The original patient completed treatment with pembrolizumab and has remained free of cancer. It has been more than 30 months from when she started immunotherapy.

This research was funded by National Institutes Health grants P30 CA008748, K08 DE024774, R01 DE027738, R01 CA205426, and NIH R35 CA232097. It was also supported by Cycle for Survival, the Frederick Adler Chair at MSK, the Jayme Flowers Fund, the Sebastian Nativo Fund, the Damon Runyon Cancer Research Foundation, the Adenoid Cystic Carcinoma Cancer Research Foundation, the Geoffrey Beene Junior Faculty Chair at MSK, the Pershing Square Sohn Cancer Research Alliance, the STARR Cancer Consortium, and the PaineWebber Chair at MSK.

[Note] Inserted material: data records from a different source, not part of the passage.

-- ==== Sys2Proof/Decode.lean ====
section
/-! DEFINITION. Sys2Proof/Decode.lean: from instruction words to instructions, rejecting by name, and back (R51 to
R69). A word that matches no assigned encoding, has a nonzero reserved field or an unassigned selector, is not an
instruction (R67). -/

namespace Sys2Proof

/-- Why a word is not an instruction (R67); each of them traps ILLOP with detail 0. -/
inductive DecodeError where
  /-- fewer than four bytes -/
  | tooShort
  /-- an illegal or reserved major opcode, or an unassigned member code -/
  | noMember
  /-- a nonzero reserved field -/
  | reservedField
  /-- an unassigned scope, type, format or selector value -/
  | unassignedSelector
deriving DecidableEq, Repr

/-- Major opcode 0x01: the member is bits [4:0]. -/
def decodeAlu (w : IWord) : Option Instr :=
  match bits w 4 0 with
  | 0 => some (.add (w.extractLsb' 21 5) (w.extractLsb' 16 5) (w.extractLsb' 11 5))
  | 1 => some (.sub (w.extractLsb' 21 5) (w.extractLsb' 16 5) (w.extractLsb' 11 5))
  | 2 => some (.mul (w.extractLsb' 21 5) (w.extractLsb' 16 5) (w.extractLsb' 11 5))
  | 3 => some (.mulh (w.extractLsb' 21 5) (w.extractLsb' 16 5) (w.extractLsb' 11 5))
  | 4 => some (.mulhz (w.extractLsb' 21 5) (w.extractLsb' 16 5) (w.extractLsb' 11 5))
  | 5 => some (.div (w.extractLsb' 21 5) (w.extractLsb' 16 5) (w.extractLsb' 11 5))
  | 6 => some (.divz (w.extractLsb' 21 5) (w.extractLsb' 16 5) (w.extractLsb' 11 5))
  | 7 => some (.rem (w.extractLsb' 21 5) (w.extractLsb' 16 5) (w.extractLsb' 11 5))
  | 8 => some (.remz (w.extractLsb' 21 5) (w.extractLsb' 16 5) (w.extractLsb' 11 5))
  | 9 => some (.andR (w.extractLsb' 21 5) (w.extractLsb' 16 5) (w.extractLsb' 11 5))
  | 10 => some (.orR (w.extractLsb' 21 5) (w.extractLsb' 16 5) (w.extractLsb' 11 5))
  | 11 => some (.xorR (w.extractLsb' 21 5) (w.extractLsb' 16 5) (w.extractLsb' 11 5))
  | 12 => some (.andn (w.extractLsb' 21 5) (w.extractLsb' 16 5) (w.extractLsb' 11 5))
  | 13 => some (.shl (w.extractLsb' 21 5) (w.extractLsb' 16 5) (w.extractLsb' 11 5))
  | 14 => some (.shr (w.extractLsb' 21 5) (w.extractLsb' 16 5) (w.extractLsb' 11 5))
  | 15 => some (.sar (w.extractLsb' 21 5) (w.extractLsb' 16 5) (w.extractLsb' 11 5))
  | 16 => some (.rot (w.extractLsb' 21 5) (w.extractLsb' 16 5) (w.extractLsb' 11 5))
  | 17 => some (.minS (w.extractLsb' 21 5) (w.extractLsb' 16 5) (w.extractLsb' 11 5))
  | 18 => some (.maxS (w.extractLsb' 21 5) (w.extractLsb' 16 5) (w.extractLsb' 11 5))
  | 19 => some (.minZ (w.extractLsb' 21 5) (w.extractLsb' 16 5) (w.extractLsb' 11 5))
  | 20 => some (.maxZ (w.extractLsb' 21 5) (w.extractLsb' 16 5) (w.extractLsb' 11 5))
  | 21 => some (.clz (w.extractLsb' 21 5) (w.extractLsb' 16 5))
  | 22 => some (.ctz (w.extractLsb' 21 5) (w.extractLsb' 16 5))
  | 23 => some (.popc (w.extractLsb' 21 5) (w.extractLsb' 16 5))
  | 24 => some (.sext (w.extractLsb' 21 5) (w.extractLsb' 16 5) (w.extractLsb' 5 2))
  | 25 => some (.zext (w.extractLsb' 21 5) (w.extractLsb' 16 5) (w.extractLsb' 5 2))
  | 26 => some (.bfx (w.extractLsb' 21 5) (w.extractLsb' 16 5) (w.extractLsb' 11 5))
  | 27 => some (.bfi (w.extractLsb' 21 5) (w.extractLsb' 16 5) (w.extractLsb' 11 5))
  | 28 => some (.sel (w.extractLsb' 21 5) (w.extractLsb' 16 5) (w.extractLsb' 11 5) (w.extractLsb' 5 3))
  | 29 => some (.adda (w.extractLsb' 21 5) (w.extractLsb' 16 5) (w.extractLsb' 11 5))
  | 30 => some (.tags (w.extractLsb' 21 5) (w.extractLsb' 16 5) (w.extractLsb' 11 5))
  | 31 => some (.tagg (w.extractLsb' 21 5) (w.extractLsb' 16 5))
  | _ => none
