/-- A pending launch (R318 to R334). -/
structure Launch where
  id : Word
  entry : Word
  arg : Word
  first : Nat
  count : Nat
  chunk : Nat
  domain : Nat
  prio : Nat
  light : Bool
  supv : Bool
  deps : Nat
  compl : Word
  user : Word
  next : Nat
  again : List (Nat × Nat)
  sent : List SentChunk
  reissued : Nat
  /-- 0 running, 1 CANCEL sent, 2 DRAIN sent, 3 ended and waiting for its completion message. -/
  stage : Nat
  status : Nat
  /-- The cores told of the cancellation, and those that have not answered the phase in progress. -/
  cores : List CoreId
  awaiting : List CoreId
  /-- Those CANCEL is held back from while their cancel tables are full (R333). -/
  held : List CoreId := []
  /-- A chunk of it has been sent (R332). -/
  begun : Bool := false
  /-- The free entries as its completion message shows them, its own freed (R327). -/
  freeThen : Nat := 0
  /-- The ticket its completion message waits with (R418). -/
  ticket : Option (EpId × Nat) := none
  deriving DecidableEq, Repr

/-- A host queue's registers (R321). -/
structure HostQueue where
  en : Bool
  port : Bool
  qpri : Nat
  supv : Bool
  domain : Nat
  free : Nat
  nextser : BitVec 32
  done : BitVec 16
  depunder : Bool
  badmsg : Bool
  full : Bool
  badport : Bool
  rejects : Nat
  depser : BitVec 32
  deriving DecidableEq, Repr

/-- A host endpoint entry (R360). -/
structure HostEp where
  handle : Word
  ring : Word
  valid : Bool
  port : Bool
  rlen : Nat
  hostidx : BitVec 16
  deriving DecidableEq, Repr

/-- A request a host port has sent to its host: a read, or a PCI Express AtomicOp (R187, R188, R225, R354). -/
inductive PortReq where
  | read (addr n : Nat)
  | fetchAdd (addr n x : Nat)
  | swap (addr n x : Nat)
  | cas (addr n expected x : Nat)
  deriving DecidableEq, Repr

/-- A host port: PSTS (R357), its mailbox (R363) and what it has sent to its host. -/
structure Port where
  linkup : Bool
  wrerr : Nat
  badacc : Nat
  semerr : Nat
  nonce : BitVec 384
  arg : Word
  status : Word
  config : BitVec 1024
  block : BitVec 2048
  report : BitVec 2752
  /-- The mailbox command in progress (R363). -/
  command : Option Nat
  /-- The data of the last read completion the port returned to its host. -/
  completion : List Byte
  interrupts : List Nat
  /-- The posted writes it has sent, in order (R187): each the parts it carries, where they go and their bytes (R230). -/
  writes : List (List (Nat × List Byte))
  /-- The non-posted requests it has sent, in order. -/
  requests : List PortReq
  /-- How many of its posted writes are flushed: a read it issued after them has been completed (R178). -/
  flushed : Nat
  deriving DecidableEq, Repr

/-- An entry of the step buffer (R197): for each byte its value, its descriptor and whether it is shape-conflicted. -/
structure StepEntry where
  gran : Nat
  rank : Nat
  die : Nat
  rule : Nat
  key : Nat
  domain : Nat
  /-- The step it belongs to, counted by the package (R193): sealed when smaller than the open step. -/
  step : Nat
  overflow : Bool
  poisoned : Bool
  bytes : List (Option (Byte × Desc × Bool))
  deriving DecidableEq, Repr

/-- A partial firmware image (R363). -/
structure Upload where
  port : Nat
  length : Nat
  blocks : List (BitVec 2048)
  deriving DecidableEq, Repr

/-- What a package holds. -/
structure Package where
  present : Bool
  /-- It has taken its configuration (R386). -/
  member : Bool
  /-- It is, or has been, a member of the pod since that formed (R192, R387), and it has withdrawn from it (R212). -/
  inPod : Bool
  withdrawn : Bool
  time : Nat
  heartbeat : Nat
  stepno : Word
  fablimit : Bool
  steplim : BitVec 32
  root : Nat
  newStepctl : Option Word
  ovfBase : Nat
  ovfSize : Nat
  phase : Nat
  hostdrop : BitVec 16
  podsupv : Word
  entries : List StepEntry
  /-- The number of the open step: steps opened since reset (R193). -/
  openStep : Nat
  /-- The open step has closed and its contributions are still coming in (R193). -/
  closing : Bool
  /-- An arrival has been made in the open step (R203). -/
  arrivedSince : Bool
  /-- ARRIVEs received, when the first came, and how often STEPLATE has been reported since (R203, R207). -/
  arrives : List Nat
  firstArrive : Nat
  lateSent : Nat
  /-- The step a CALL has come for that was not yet the open one or found processes enrolled (R203). -/
  called : Option Nat
  /-- As a home (R203, R204): the streams that have ended and the granule each has passed, under package · 4 + unit, the
  entries received and not yet applied by unit, the tree children that have applied, and whether a granule of this
  calends has been applied. -/
  doneFrom : List Nat
  passed : Map Nat
  streamed : Map (List StepEntry)
  appliedFrom : List Nat
  applying : Bool
  /-- Conflicting granules of this calends, and the domain of the first one left unreported (R201). -/
  conflicts : Nat
  unreported : Nat
  domains : Map Domain
  keys : Map Key
  queues : Map HostQueue
  launches : List Launch
  devSerial : BitVec 32
  master : Nat
  mirrorAt : Nat
  /-- The chunk written to the mirror and not yet sent (R329): launch, first index, size, core. -/
  toSend : Option (Word × Nat × Nat × CoreId)
  mirror : List Launch
  failover : Option Nat
  report : Map (Nat × Nat × Nat × Nat)
  /-- For each QPRI the queue whose turn comes next (R324). -/
  rotation : Map Nat
  hostEps : Map HostEp
  sems : Map Nat
  port0 : Port
  port1 : Port
  /-- The data the last register read returned to the package monitor (R188, R358). -/
  monitorData : List Byte
  /-- Which manufactured part it is: it names the identity key (R361). -/
  part : Nat
  thermtrip : Bool
  upload : Option Upload
  verifying : Option (Nat × List Byte)
  image : List Byte
  m0 : BitVec 384
  m1 : BitVec 384
  config : Option (BitVec 1024)
  bringup : Nat
  /-- Failed training attempts of each unit of the phase in progress (R385). -/
  attempts : Map Nat
  recovery : Bool
  monitorPid : Option Word
  outbox : List Rec
  /-- Each link that is not up: 1 retraining, 2 down; when it replayed lately; retrains failed in a row (R372). -/
  links : Map Nat
  linkReplays : Map (List Nat)
  linkFails : Map Nat
  corrected : Map Nat
  lastCorrected : Map Nat
  deriving DecidableEq, Repr

/-- An agent that messages come from and go to (R73, R169). -/
inductive Agent where
  | core (c : CoreId)
  | dist (p b : Nat)
  | unit (p : Nat)
  deriving DecidableEq, Repr

/-- The message classes of R73. -/
inductive MsgClass where
  | control | channel | bulk
  deriving DecidableEq, Repr

/-- A remote operation on a core (R283 to R285, R292, R294, R303, R308). -/
inductive RemoteOp where
  | spawn (child : Proc)
  | chstat (h : Word) (sel : Word) (domain : BitVec 12)
  | tkt (e : EpId)
  | setpri (h : Word) (level : Word) (supv monitor : Bool) (domain : BitVec 12)
  | resume (h image : Word) (monitor : Bool) (domain : BitVec 12)
  | peek (h sel : Word) (monitor : Bool) (domain : BitVec 12)
  | poke (h sel v : Word) (monitor : Bool) (domain : BitVec 12)
  | kill (h : Word) (monitor : Bool) (domain : BitVec 12)
  deriving DecidableEq, Repr

/-- What a remote operation answers: a value, or a trap on the issuer. -/
inductive Answer where
  | value (v : Word)
  | nothing
  | trap (cause : Nat) (details : List Word)
  deriving DecidableEq, Repr

/-- What a message carries. -/
inductive Body where
  | offer (e : EpId) (o : Offer)
  | ack (k : Slot) (pid : Word)
  | block (k : Slot) (pid : Word) (len : Nat) (data : List (Nat × List Byte × Bool))
  | withdraw (e : EpId) (k : Slot) (pid : Word)
  | bind (k : Slot) (pid : Word) (mine peer : Word)
  | bindReply (k : Slot) (pid : Word) (a : Answer)
  | commit (e : EpId) (t n : Nat) (ring : List (Nat × List Byte × Bool)) (ticket : Option Nat)
  | ret (e : EpId) (h n : Nat)
  | desync (e : EpId) (bad : Word)
  | chsync (e source : EpId)
  | migrate (p : Proc) (src : Slot)
  | accept (k : Slot) (pid : Word) (job : Nat)
  | refuse (k : Slot) (pid : Word) (listed : Bool) (job : Nat)
  | space (k : Slot) (pid : Word)
  | probe (target : Slot) (origin : Slot) (originPid : Word) (serial : Nat) (sender : Slot) (path : List Word) (len : Nat)
  | echo (target : Slot) (origin : Slot) (serial : Nat) (path : List Word) (len : Nat)
  | remote (op : RemoteOp) (k : Slot) (pid : Word)
  | reply (a : Answer) (k : Slot) (pid : Word) (job : Nat)
  | device (l : BitVec 512) (k : Slot) (pid : Word) (supv : Bool) (domain : BitVec 12)
  | chunk (id : Word) (first size : Nat) (l : Launch)
  | chunkRefused (id : Word) (first size : Nat) (c : CoreId)
  | chunkReport (id : Word) (first : Nat) (c : CoreId)
  | increment (i : Nat) (home : CoreId) (k : Slot) (pid : Word) (a : Answer) (job : BitVec 48)
  | decrement (i : Nat) (home : CoreId) (job : BitVec 48)
  | slots (base : Nat) (m : Map (Nat × Nat × Nat × Nat))
  | mirrorAck (id : Word)
  | cancel (id : Word) (domain : Nat)
  | cancelAck (id : Word) (c : CoreId)
  | drain (id : Word)
  | drained (id : Word) (c : CoreId)
  | arrive (p step : Nat)
  | call (step : Nat)
  | entries (p u : Nat) (es : List StepEntry)
  | done (p u : Nat)
  | applied (p step : Nat)
  | release
  deriving DecidableEq, Repr

/-- A fabric message in flight (R73): delivered once, in order for its source, destination and class. -/
structure Msg where
  src : Agent
  dst : Agent
  cls : MsgClass
  body : Body
  deriving DecidableEq, Repr

/-- What the machine is told to do next, in place of the pipeline's next instruction (log 4). -/
inductive Turn where
  /-- The pipeline of a core issues. -/
  | issue (c : CoreId)
  /-- An event of the opcode table comes about. -/
  | event (i : Instr)
  /-- Cycles pass. -/
  | cycles (n : Nat)
  /-- A cluster cache writes a dirty line back (R14). -/
  | evict (line : Nat)
  /-- A core's next fetch (true), or the reply of the access of its next instruction, is late: MEMORY_REPLY brings it (R246;
  log 96). -/
  | wait (c : CoreId) (fetch : Bool)
  /-- The first runnable command of a core's tile or copy queue goes one part on: a pending write of it is performed, or its
  next unit begins (R148, R185; log 31). -/
  | part (c : CoreId) (copy : Bool) (pick : Nat)
  /-- A core's SETLUT, its next instruction or the one in progress, loads some granules of its source now and the others later
  (R139; log 31). -/
  | lut (c : CoreId) (gs : List Nat)
  /-- A granule of the channel block carried by a message reaches its destination ahead of the rest (R185). -/
  | land (n pick : Nat)
  /-- The walker of a base die keeps the table entries it reads on the walk of an address (R351; log 112). -/
  | keep (b dom : Nat) (va : Word)
  /-- A host's access of `n` bytes at an offset of BAR0 through a port: a read, or a write of a value (R356). -/
  | host (p port off n : Nat) (v : Option (BitVec 512))
  deriving DecidableEq, Repr

/-- An HBM line held dirty in a cluster cache (R14, R238, R347): the cluster, the key slot and domain it was written
under, and what HBM still holds. -/
structure Dirty where
  cluster : Nat
  key : Nat
  bytes : List Byte
  poison : List Nat
  material : Option (BitVec 512)
  deriving DecidableEq, Repr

Dr. Chan and Dr. Morris are inventors on a provisional patent application filed by MSK relating to the use of tumor mutational burden (TMB) in cancer immunotherapy. Dr. Chan is also an inventor on a Patent Cooperation Treaty patent application filed by MSK relating to the use of TMB in cancer immunotherapy. MSK and the inventors may receive a share of commercialization revenue from license agreements relating to these patent applications. Dr. Chan is a co-founder of Gritstone Oncology and holds equity. He acknowledges grant funding from Bristol-Myers Squibb, AstraZeneca, Illumina, Pfizer, An2H, and Eisai, and has served as an advisor for Bristol-Myers Squibb, Illumina, Eisai, and An2H. Dr. Morris has received consulting fees from Rakuten Aspyrian and speaker fees from Physician Educational Resources.